With the development of the contract production at team level, some production teams secretly contracted farming output to households. Among them, Xiaogang Production Team of Fengyang County in Anhui Province secretly went for all-out household contract. After its land reform, Xiaogang Production Team experienced a golden period of growing grain output and farmers enjoying better lives. The Xiaogang Team became an advanced production co-op in 1956 without experiencing a preliminary stage, but thereafter grain output decreased year by year and its people lived on relief grain. During the ten years of the Cultural Revolution (1966-76), every family went at some point to another location to beg. After the autumn of 1978, Fengyang County carried out a farmland contract system at the team level, and the Xiaogang Team was divided into four work groups, which later became eight work groups; however, neither way worked well. After discussions, the cadres decided to secretly go for all-out household contract, and in case the officials were imprisoned for doing something wrong, other people would take joint responsibility and raise their children until 18 years of age. By the end of 1978, all-out household contract responsibility system came into being in Xiaogang. Household contracting of farming output was carried out more than once, including during the boom of cooperatives in the 1950s and the three years of economic difficulties in the early 1960s. But all-out household contracting is entirely different: it is a new phenomenon that appeared in China for the first time as a great invention by farmers.

Whats the difference between output contract and all-out household contract? Under the output contract regime, quotas were set on the output, and farmers would be rewarded if they produced more than it and punished if they produced less. The grain produced by rural households should be delivered to production teams for centralized distribution, and production teams will deliver some of the grain to meet national supply quotas, and the rest will be retained for collective distribution.

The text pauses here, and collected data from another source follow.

/-- The lanes of a held atomic with the data of the lower lanes of their address; of a held read as they stand. -/
def State.heldLanes (s : State) (i : Instr) (lanes : List LaneAcc) : List LaneAcc :=
  match heldAtom i lanes with
  | some (_, _, y, c) => (atomGroups s (lanes.map fun x => (x.lane, x.pa))).flatMap fun g => g.lanes.map fun l =>
      ⟨l, g.pa, argsOf (g.lanes.filter (· < l)) y c⟩
  | none => lanes

/-- Results of lanes that read now. -/
def State.evalLanes (s : State) (eval : LaneEval) (lanes : List LaneAcc) : List (Nat × LaneOut) :=
  lanes.filterMap fun x => match eval (s.reader []) x with | .ok o => some (x.lane, o) | .error _ => none

/-- A held access performs, in one step, and is complete (R291). -/
def State.releaseHeld (s : State) (r : FibreRef) (id : Nat) (i : Instr) (lanes : List LaneAcc) (items : List StoreItem) : State :=
  let outs := s.evalLanes (heldEval i) (s.heldLanes i lanes)
  ((s.performHeld i lanes items).modOp r id fun o => { o with kind := .load, writes := o.writes.map (HeldWrite.fill outs) }).complete1 r id

/-- Lanes whose place is settled at a reply: the lowest ones, as many as the free value says, with the lanes that share an address with
them (R151). -/
def State.replied (s : State) (lanes : List LaneAcc) : List LaneAcc :=
  let gone := lanes.take (1 + Config.choice s.tick % lanes.length)
  lanes.filter fun x => gone.any fun y => y.pa == x.pa

/-- A reply of a local load settles some of its lanes with the values that they read now, in ascending order; with the last ones the
load is complete (R151, R288; assumption 1). -/
def State.replyRead (s : State) (r : FibreRef) (id : Nat) (i : Instr) (lanes : List LaneAcc) : State :=
  let now := s.replied lanes
  let rest := lanes.filter fun x => !now.contains x
  let s1 := s.modOp r id fun o => { o with
    kind := if rest.isEmpty then .load else .read i rest
    writes := o.writes.map (HeldWrite.fill (s.evalLanes (heldEval i) now)) }
  if rest.isEmpty then s1.complete1 r id else s1

/-- LOAD_REPLY: values of a load are at the core (R152). -/
def execLoadReply (r : FibreRef) (op : Nat) (s : State) : Host.Outcome State Fault Refusal :=
  match (s.fibre? r).bind fun f => f.op? op with
  | some o => match o.kind with
    | .read i lanes => if o.done then .fault .notDue else .next (s.replyRead r op i lanes)
    | .held i lanes [] => if o.done || !o.classes.contains .ld || s.stillHeld i lanes [] then .fault .notDue else .next (s.releaseHeld r op i lanes [])
    | _ => s.completeKind r op fun k => match k with | .load => true | _ => false
  | none => .fault .notDue

/-- STORE_ACKNOWLEDGED: a local store, atomic or reduction completes (R152). -/
def execStoreAcknowledged (r : FibreRef) (op : Nat) (s : State) : Host.Outcome State Fault Refusal :=
  match (s.fibre? r).bind fun f => f.op? op with
  | some o => match o.kind with
    | .held i lanes items => if o.done || o.classes.contains .ld || s.stillHeld i lanes items then .fault .notDue else .next (s.releaseHeld r op i lanes items)
    | _ => s.completeKind r op fun k => match k with | .store => true | _ => false
  | none => .fault .notDue

/-! ## fence (R159) -/

/-- Accesses that a fence awaits: all but `cpy`, `ldt` and `stt` with L = 15. -/
def Op.fenced (o : Op) : Bool :=
  !o.done && (match o.kind with
    | .tile _ | .tileRemote _ | .copy _ _ | .access (.ldt _ _) _ _ => o.isWindow
    | .load | .read _ _ | .held _ _ _ | .store | .remoteStore | .access _ (_ :: _) _ | .queue _ => true
    | _ => false)

def fenceInstr (i : Instr) (f : SF) (s : State) : Host.Outcome State Fault Refusal :=
  issue i (sNames f false false) s fun c =>
    if !c.act.isEmpty && c.f.ops.any Op.fenced then .error .stall else .ok (c.s, .advance)

def execFence (f : SF) (s : State) : Host.Outcome State Fault Refusal := fenceInstr (.fence f) f s
/-- Every earlier access is complete, local stores included, so every later one follows it at domain scope too (R159, R296). -/
def execFenceDom (f : SF) (s : State) : Host.Outcome State Fault Refusal := fenceInstr (.fenceDom f) f s

/-! ## wait (R160, R161) -/

/-- `value cond operand` in the type's order; the loaded value stands on the left. -/
def waitTest (t : ETy) (cond : Nat) (v y : Nat) : Bool :=
  let a := intOf t v
  let b := intOf t y
  match cond with
  | 0 => v == y
  | 1 => v != y
  | 2 => decide (a < b)
  | 3 => decide (a ≤ b)
  | 4 => decide (b < a)
  | _ => decide (b ≤ a)

/-- The outcome of one read: the row to write when the test holds. -/
def waitRead (rd : Reader) (t : ETy) (cond : Nat) (pa : Nat) (y : Word) : Option Row :=
  match rd pa (accBytes t) with
  | none => none
  | some (bs, p) => if waitTest t cond (leNat bs) (y.toNat % 2 ^ t.bits) then some ⟨loadVal t bs, .raw, p⟩ else none

/-- Re-test intervals: 64 µs for a local address, 2 µs for a remote one (R161). -/
def waitInterval (far : Bool) : Word := if far then 2000 else 64000

/-- The remote read of a parked thread (R161). -/
def State.waitRequest (s : State) (ctx unit : Nat) (r : FibreRef) (i : Instr) (l pa n : Nat) (y : Word) : Option State :=
  let (id, s) := s.addOp r [] (.access i [⟨l, pa, [y]⟩] []) 15 [] [] []
  s.readRemote ctx unit r id [(pa, n)]

/-- The first reads are made before the bundle goes on, remote ones too; threads whose test fails are parked (R161). -/
def execWait (ty : ETy) (f : MF) (s : State) : Host.Outcome State Fault Refusal :=
  let cond := (fieldTy f).toNat
  issue (.wait ty f) (mNames f 1 false 1) s fun c => do
    c.ordered false
    let a := c.src 2 f.a 0 0
    let b := c.src 3 f.b 0 0
    let addr := addrOf a none (off16 f)
    let n := accBytes ty
    let lanes ← c.checkLanes ⟨[a], [(b, none)], addr, .read, n, 2⟩
    if lanes.isEmpty then .ok (c.s, .advance)
    else
      c.granuleCheck (lanes.map fun (_, pa) => (c.s.place pa, n))
      let far := lanes.filter fun (_, pa) => c.s.isFar pa
      let rd ← c.needBy (.wait ty f) (far.map fun (_, pa) => (pa, n)) far
      let pass := (lanes.map fun (l, pa) => (l, waitRead rd ty cond pa (b.val l))).filterMap fun (l, o) => o.map fun x => (l, x)
      let stay := c.act.filter fun l => !pass.any (·.1 == l)
      let s := c.write (c.s.cacheAll c.t.ctx (c.act.map addr)) f.d.toNat pass (if stay.isEmpty then oneAddress addr c.act else .general)
      if stay.isEmpty then .ok (s, .advance)
      else .ok ((c.unwalk s stay).modFibre c.r fun g =>
        (stay.foldl (fun (g : Fibre) l => g.modThread l fun t => t.stopAt c.is (.parked (.wait (BitVec.ofNat 64 (addr l)) (b.val l)
          (s.time + waitInterval (far.any (·.1 == l)))) (.wait ty f) s.time)) g).placeRest, .stopped)

/-- A parked `wait` that passes: the value is written and the thread goes on (R161). The write is uniform when it is full and one lane
is live (R151). -/
def State.waitPass (s : State) (r : FibreRef) (l : Nat) (f : MF) (x : Row) : State :=
  let alone := match s.fibre? r with | some g => g.live == [l] | none => false
  (s.putReg r f.d.toNat [(l, x)] (if alone then .uniform else .general)).modThreads r [l] (Thread.passOn (mNames f 1 false 1).codes)

/-- A re-test of one parked thread. A location that no longer passes the checks sends the thread back to its `wait`. -/
def State.retest (s : State) (r : FibreRef) (l : Nat) (timer : Bool) : Host.Outcome State Fault Refusal :=
  match s.team? r.team, s.fibre? r with
  | some t, some f =>
    match (f.thread l).st with
    | .parked (.wait addr y next) (.wait ty g) since =>
      let who : Who := ⟨t.ctx, t.coreOf r.fid, t.uid⟩
      let failed := f.pending.any fun p => (match p.due with | .wait _ _ => p.lanes.getLsbD l | _ => false)
      if f.frozen l || failed || (timer && s.time < next) then .fault .notDue
      else match s.check who .read addr.toNat with
        | .error _ => .next (s.modThreads r [l] fun th => { th with st := .waiting })
        | .ok pa =>
          if ((s.place pa).granules (accBytes ty)).any s.engineOwned then .fault .notDue
          else
            let again (s : State) : State := if timer then s.modThreads r [l] fun th => { th with
              st := .parked (.wait addr y (s.time + waitInterval (s.isFar pa))) (.wait ty g) since } else s
            if s.isFar pa then
              if !timer || (f.ops.any fun o => match o.kind with | .access _ [x] _ => o.classes.isEmpty && x.lane == l | _ => false) then .fault .notDue
              else match (again s).waitRequest t.ctx who.core r (.wait ty g) l pa (accBytes ty) y with
                | some s => .next s
                | none => .fault .notDue
            else match waitRead (s.reader []) ty (fieldTy g).toNat pa y with
              | some x => .next (s.waitPass r l g x)
              | none => .next (again s)
    | _ => .fault .notDue
  | _, _ => .fault .notDue

/-- WAIT_RETEST_WRITE: the line was written, and the thread tests again. A test without a write between changes nothing. -/
def execWaitRetestWrite (r : FibreRef) (lane : Nat) (s : State) : Host.Outcome State Fault Refusal := s.retest r lane false
/-- WAIT_RETEST_TIMER: 64 µs, or 2 µs for a remote page, have passed. -/
def execWaitRetestTimer (r : FibreRef) (lane : Nat) (s : State) : Host.Outcome State Fault Refusal := s.retest r lane true

/-! ## prefetch (R162) -/

/-- Brings lines or translations nearer; only the translation is state. Lanes that fail a check are dropped. -/
def execPrefetch (sub : BitVec 4) (f : MF) (s : State) : Host.Outcome State Fault Refusal :=
  issue (.prefetch sub f) (mNames f 0 true 0) s fun c =>
    let a := c.src 2 f.a 0 0
    let b := c.index f
    let addr := addrOf a b (off20 f)
    let good := c.act.filter fun l => match c.checkLane ⟨a :: b.toList, [], addr, .read, 1, 2⟩ l with | .ok _ => true | .error _ => false
    .ok (c.s.cacheAll c.t.ctx (good.map addr), .advance)

/-! ## lock (R169) -/

/-- Lanes with the granule of the core's own scratchpad that they name, if any. -/
def Ctx.lockLanes (c : Ctx) (f : MF) : Except Exc (List (Nat × Option Nat)) := do
  let a := c.src 2 f.a 0 0
  let b := c.index f
  let lanes ← c.checkLanes ⟨a :: b.toList, [], addrOf a b (off20 f), .lockQuery, 1, 2⟩
  .ok (lanes.map fun (l, pa) => (l, match c.s.place pa with
    | .bank k n off => if k == c.core then some (granuleId k n off) else none
    | _ => none))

According to the work points calculated with the quantity collected from each household, the grain after the deductions will be allocated to farmers. Such a procedure is both complex and may lead to malpractices and corruption.

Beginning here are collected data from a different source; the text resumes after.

def execTmarkRec (f : SF) (s : State) : Host.Outcome State Fault Refusal := tmarkInstr (.tmarkRec f) false f s
def execTmarkRc (f : SF) (s : State) : Host.Outcome State Fault Refusal := tmarkInstr (.tmarkRc f) true f s

/-- `tend` of one thread: the local tape closes, or the open span does. -/
def Tape.finish (t : Tape) : Tape × List Nat := if t.replay then ({ t with replay := false }, []) else t.close

def execTend (f : SF) (s : State) : Host.Outcome State Fault Refusal :=
  issue (.tend f) (sNames f false false) s fun c => c.withArea fun a =>
    if c.recForbidden a then c.illegal 56
    else
      let a' := c.eachTape a c.act Tape.finish
      .ok ((c.s.putArea a').trimRing c.r.team a', .advance)

/-! ## tpop (R221) -/

/-- What a pop takes: a record, or the checkpoint of a recompute span with its entry PC. -/
abbrev Popped := TapeRec × Option Word

/-- The newest item of the spans, the spans that remain, and the entries that are freed. -/
def popSpans : List Span → List Span × Option Popped × List Nat
  | [] => ([], none, [])
  | sp :: rest =>
    match sp.recs with
    | r :: rs => ({ sp with recs := rs } :: rest, some (r, none), [r.entry])
    | [] =>
      let mine := sp.hdrEntry.toList ++ (sp.ckpt.map (·.entry)).toList
      match sp.rc, sp.ckpt with
      | true, some k => (rest, some (k, some sp.pc), mine)
      | _, _ => let (l, i, es) := popSpans rest; (l, i, mine ++ es)

def Tape.pop (t : Tape) : Tape × Option Popped × List Nat :=
  match t.localRecs with
  | r :: rs => ({ t with localRecs := rs }, some (r, none), [r.entry])
  | [] =>
    let (sp, i, es) := popSpans t.spans
    ({ t with
      spans := sp
      replay := t.replay || (match i with | some (_, some _) => true | _ => false) }, i, es)

/-- Rows that the items restore into register n, by lane. -/
def restored (items : List (Nat × Popped)) (n : Nat) : List (Nat × Row) :=
  items.filterMap fun (l, i, _) => (i.regs.find? (·.1 == n)).map fun x => (l, x.2.1)

/-- Shape uniform: a full restoring write of one record of shape uniform (R221). -/
def restoredUniform (live : List Nat) (items : List (Nat × Popped)) (n : Nat) : Bool :=
  let e := (items.head?.map fun x => x.2.1.entry).getD 0
  live.all fun l => items.any fun (k, i, _) => k == l && i.entry == e && i.regs.any fun x => x.1 == n && x.2.2

def execTpop (f : SF) (s : State) : Host.Outcome State Fault Refusal :=
  let pd : BitVec 3 := f.d.extractLsb' 0 3
  issue (.tpop f) (sNames f false false) s fun c =>
    if c.lr.tmode == 0 then c.illegal 56
    else c.withArea fun a =>
      let pops := c.act.map fun l => (l, (c.tapeOf a l).pop)
      let items : List (Nat × Popped) := pops.filterMap fun (l, _, i, _) => i.map fun x => (l, x)
      let regs := ((items.flatMap fun x => x.2.1.regs.map (·.1)).eraseDups).filter (· < c.t.nregs c.f)
      if c.regsPending regs then .error .stall
      else
        let a' := pops.foldl (fun (a : TapeArea) (_, t, _, es) => (a.put t).free es) a
        let writes := regs.map fun n => HeldWrite.mk n (restored items n) (if restoredUniform c.live items n then .uniform else .general)
        let preds := (items.flatMap fun (l, i, _) => i.preds.map fun (n, v) => HeldPred.mk l (BitVec.ofNat 3 n) v) ++
          pops.map fun (l, _, i, _) => HeldPred.mk l pd (match i with | some (_, some _) => true | _ => false)
        let s1 := (c.s.putArea a').modFibre c.r fun g => items.foldl (fun (g : Fibre) (l, _, pc) => match pc with
          | some pc => g.modThread l fun t => { t with rcpc := pc }
          | none => g) g
        let gone := items.find? fun x => !c.t.inRing x.2.1.entry
        let s2 := s1.trimRing c.r.team a'
        match gone with
        | some (_, i, _) => .ok ((s2.addOp c.r [.tape] (.tapeRefill i.entry) 15 writes preds []).2, .advance)
        | none =>
          let s3 := writes.foldl (fun (s : State) w => s.putReg c.r w.reg w.rows w.shape) s2
          .ok (preds.foldl (fun (s : State) p => s.setPreds c.r p.pred [(p.lane, p.val)]) s3, .advance)

/-! ## tquery (R224) -/

def queryInstr (i : Instr) (f : SF) (sh : Shape) (val : Ctx → TapeArea → Nat → Word) (s : State) : Host.Outcome State Fault Refusal :=
  issue i (sNames f true false) s fun c => c.withArea fun a =>
    .ok (c.write c.s f.d.toNat (c.act.map fun l => (l, ⟨val c a l, .raw, false⟩)) sh, .advance)

def execTqueryNext (f : SF) (s : State) : Host.Outcome State Fault Refusal :=
  queryInstr (.tqueryNext f) f .general (fun c a l => match (c.tapeOf a l).peek with
    | none => 0
    | some (r, ck) => r.mask ||| (if ck then 0x8000000000000000#64 else 0)) s

def execTqueryUsed (f : SF) (s : State) : Host.Outcome State Fault Refusal :=
  queryInstr (.tqueryUsed f) f .uniform (fun _ a _ => BitVec.ofNat 64 a.used) s

def execTqueryQuota (f : SF) (s : State) : Host.Outcome State Fault Refusal :=
  queryInstr (.tqueryQuota f) f .uniform (fun _ a _ => BitVec.ofNat 64 a.quota) s

end Sys2Proof.Machine
end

But the all-out contract responsibility system was different. After collectively owned land was contracted to farmers, production teams would sign a contract with them, according to which farmers would deliver grain to meet national supply quotas and collective reserve, and the rest would all be their own. In this way farmers were entitled to handle their own goods. Such a scheme won a lot of applause among farmers for its clearly defined responsibilities, directly distributed benefits and simple procedures. The all-out contract system separated the ownership and use of land, so that although collective ownership was maintained, farmers contracted land use rights to become independent producers. The rights and obligations between the collective and farmers were defined through contract. This fanned farmers enthusiasm to increase productivity. Undoubtedly, the scheme was a great invention of Chinese farmers, the key to the swift popularity of the all-out contract system across the country. As a result, the Xiaogang Team realized a total grain output of more than 65,000 kg in 1979, equivalent to the total grain output of the five years between 1966 and 1970. Output of rape seeds exceeded the sum of the twenty years since the introduction of production co-ops. Income of the farmers increased six-fold. For the first time in the 23 years since 1957, the Xiaogang Team met national grain and rape seeds quotas and in excess of six and 80 times respectively. At the working conference on the countryside held by the provincial Party committee in early 1980, I made a speech entitled Go along with peoples will and actively guide it, calling for the recognition of an all-out contract system to be a form of socialist production responsibility system. On January 11, Wan Li said at the conclusion of the meeting: Household output contract is not something proposed by us. It was already there. The baby is born and its mother rejoices. That day Wang Yuzhao said that the baby is good and should have the right to live on, or to be recognized to be a form of responsibility system there is nothing to fear. We have no choice but to approve it. 1 The all-out responsibility system finally became recognized in Anhui Province, but nowhere else.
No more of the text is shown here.